Records excerpted from a collection:
-- ==== Sys2Proof/Machine/Parts.lean ====
section
/-!
DEFINITION. Names for the parts of the state, for frames: what it means that a part is the same in two states, and that
one state differs from another only in named parts.
-/

namespace Sys2Proof.Machine

/-- The parts of the state that frames name. The host interface is named by its own parts: `port` is what the PCIe port
and VF Enable hold, `resets` what resets in progress hold; memory by the cores' windows, `scratch`, the window buffers, `frameBytes`, and all else, `mem`. -/
inductive StatePart where
  | pending | mem | poison | sch | tmem | porter | cat | insts | tasks | nextTask | cmds | sidings | tt | carSets | jn
  | ports | cc | lnkCtrs | hifCtrs | logs | pages | rings | mbx | orphans | port | resets | cst | power | latches
  | readOut | cfgRetry | hostOut | canOut | flitOut | heldAt | freeCtr | frameBytes
  | scratch
deriving DecidableEq, Repr

/-- Addresses of the four window buffers (R96). -/
def inFrames (a : Nat) : Prop := 0xE7000000 ≤ a ∧ a < 0x100000000

/-- Addresses of the core windows (R96). -/
def inScratch (a : Nat) : Prop := a < 0xE7000000

/-- A part is the same in two states. Memory is the same when every byte reads the same. -/
def StatePart.same (p : StatePart) (s t : State) : Prop :=
  match p with
  | .pending => t.pending = s.pending
  | .mem => ∀ a, ¬ inScratch a → ¬ inFrames a → memByte t.mem a = memByte s.mem a
  | .poison => t.poison = s.poison
  | .sch => t.sch = s.sch
  | .tmem => t.tmem = s.tmem
  | .porter => t.porter = s.porter
  | .cat => t.cat = s.cat
  | .insts => t.insts = s.insts
  | .tasks => t.tasks = s.tasks
  | .nextTask => t.nextTask = s.nextTask
  | .cmds => t.cmds = s.cmds
  | .sidings => t.sidings = s.sidings
  | .tt => t.tt = s.tt
  | .carSets => t.carSets = s.carSets
  | .jn => t.jn = s.jn
  | .ports => t.ports = s.ports
  | .cc => t.cc = s.cc
  | .lnkCtrs => t.lnkCtrs = s.lnkCtrs
  | .hifCtrs => t.hif.ctrs = s.hif.ctrs
  | .logs => t.hif.logs = s.hif.logs
  | .pages => t.hif.pages = s.hif.pages
  | .rings => t.hif.rings = s.hif.rings
  | .mbx => t.hif.mbx = s.hif.mbx
  | .orphans => t.hif.orphans = s.hif.orphans
  | .port => t.hif.linkUp = s.hif.linkUp ∧ t.hif.speed = s.hif.speed ∧ t.hif.width = s.hif.width ∧ t.hif.flit = s.hif.flit
      ∧ t.hif.cxl = s.hif.cxl ∧ t.hif.vfEnable = s.hif.vfEnable
  | .resets => t.hif.resetting = s.hif.resetting ∧ t.hif.pf0Resetting = s.hif.pf0Resetting ∧ t.hif.zeroing = s.hif.zeroing
  | .cst => t.cst = s.cst
  | .power => t.power = s.power
  | .latches => t.hiHost = s.hiHost ∧ t.hiCst = s.hiCst
  | .readOut => t.readData = s.readData ∧ t.readPoison = s.readPoison ∧ t.portData = s.portData
  | .cfgRetry => t.cfgRetry = s.cfgRetry
  | .hostOut => t.hostOut = s.hostOut
  | .canOut => t.canOut = s.canOut
  | .flitOut => t.flitOut = s.flitOut
  | .heldAt => t.heldAt = s.heldAt
  | .freeCtr => t.freeCtr = s.freeCtr
  | .frameBytes => ∀ a, inFrames a → memByte t.mem a = memByte s.mem a
  | .scratch => ∀ a, inScratch a → memByte t.mem a = memByte s.mem a

/-- The state t differs from s in no other part than those listed. -/
def OnlyChanges (ps : List StatePart) (s t : State) : Prop := ∀ p : StatePart, p ∉ ps → p.same s t

/-- Every task that has not ended bears a number below the next one to be given (the model's own numbers). -/
def TasksNumbered (s : State) : Prop := ∀ t ∈ s.tasks, t.id < s.nextTask

end Sys2Proof.Machine
end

WORK REQUEST: From the first line of the data through the line with "carSets | jn", quote each line exactly and add nothing else.

WRITTEN RESPONSE:
-- ==== Sys2Proof/Machine/Parts.lean ====
section
/-!
DEFINITION. Names for the parts of the state, for frames: what it means that a part is the same in two states, and that
one state differs from another only in named parts.
-/

namespace Sys2Proof.Machine

/-- The parts of the state that frames name. The host interface is named by its own parts: `port` is what the PCIe port
and VF Enable hold, `resets` what resets in progress hold; memory by the cores' windows, `scratch`, the window buffers, `frameBytes`, and all else, `mem`. -/
inductive StatePart where
  | pending | mem | poison | sch | tmem | porter | cat | insts | tasks | nextTask | cmds | sidings | tt | carSets | jn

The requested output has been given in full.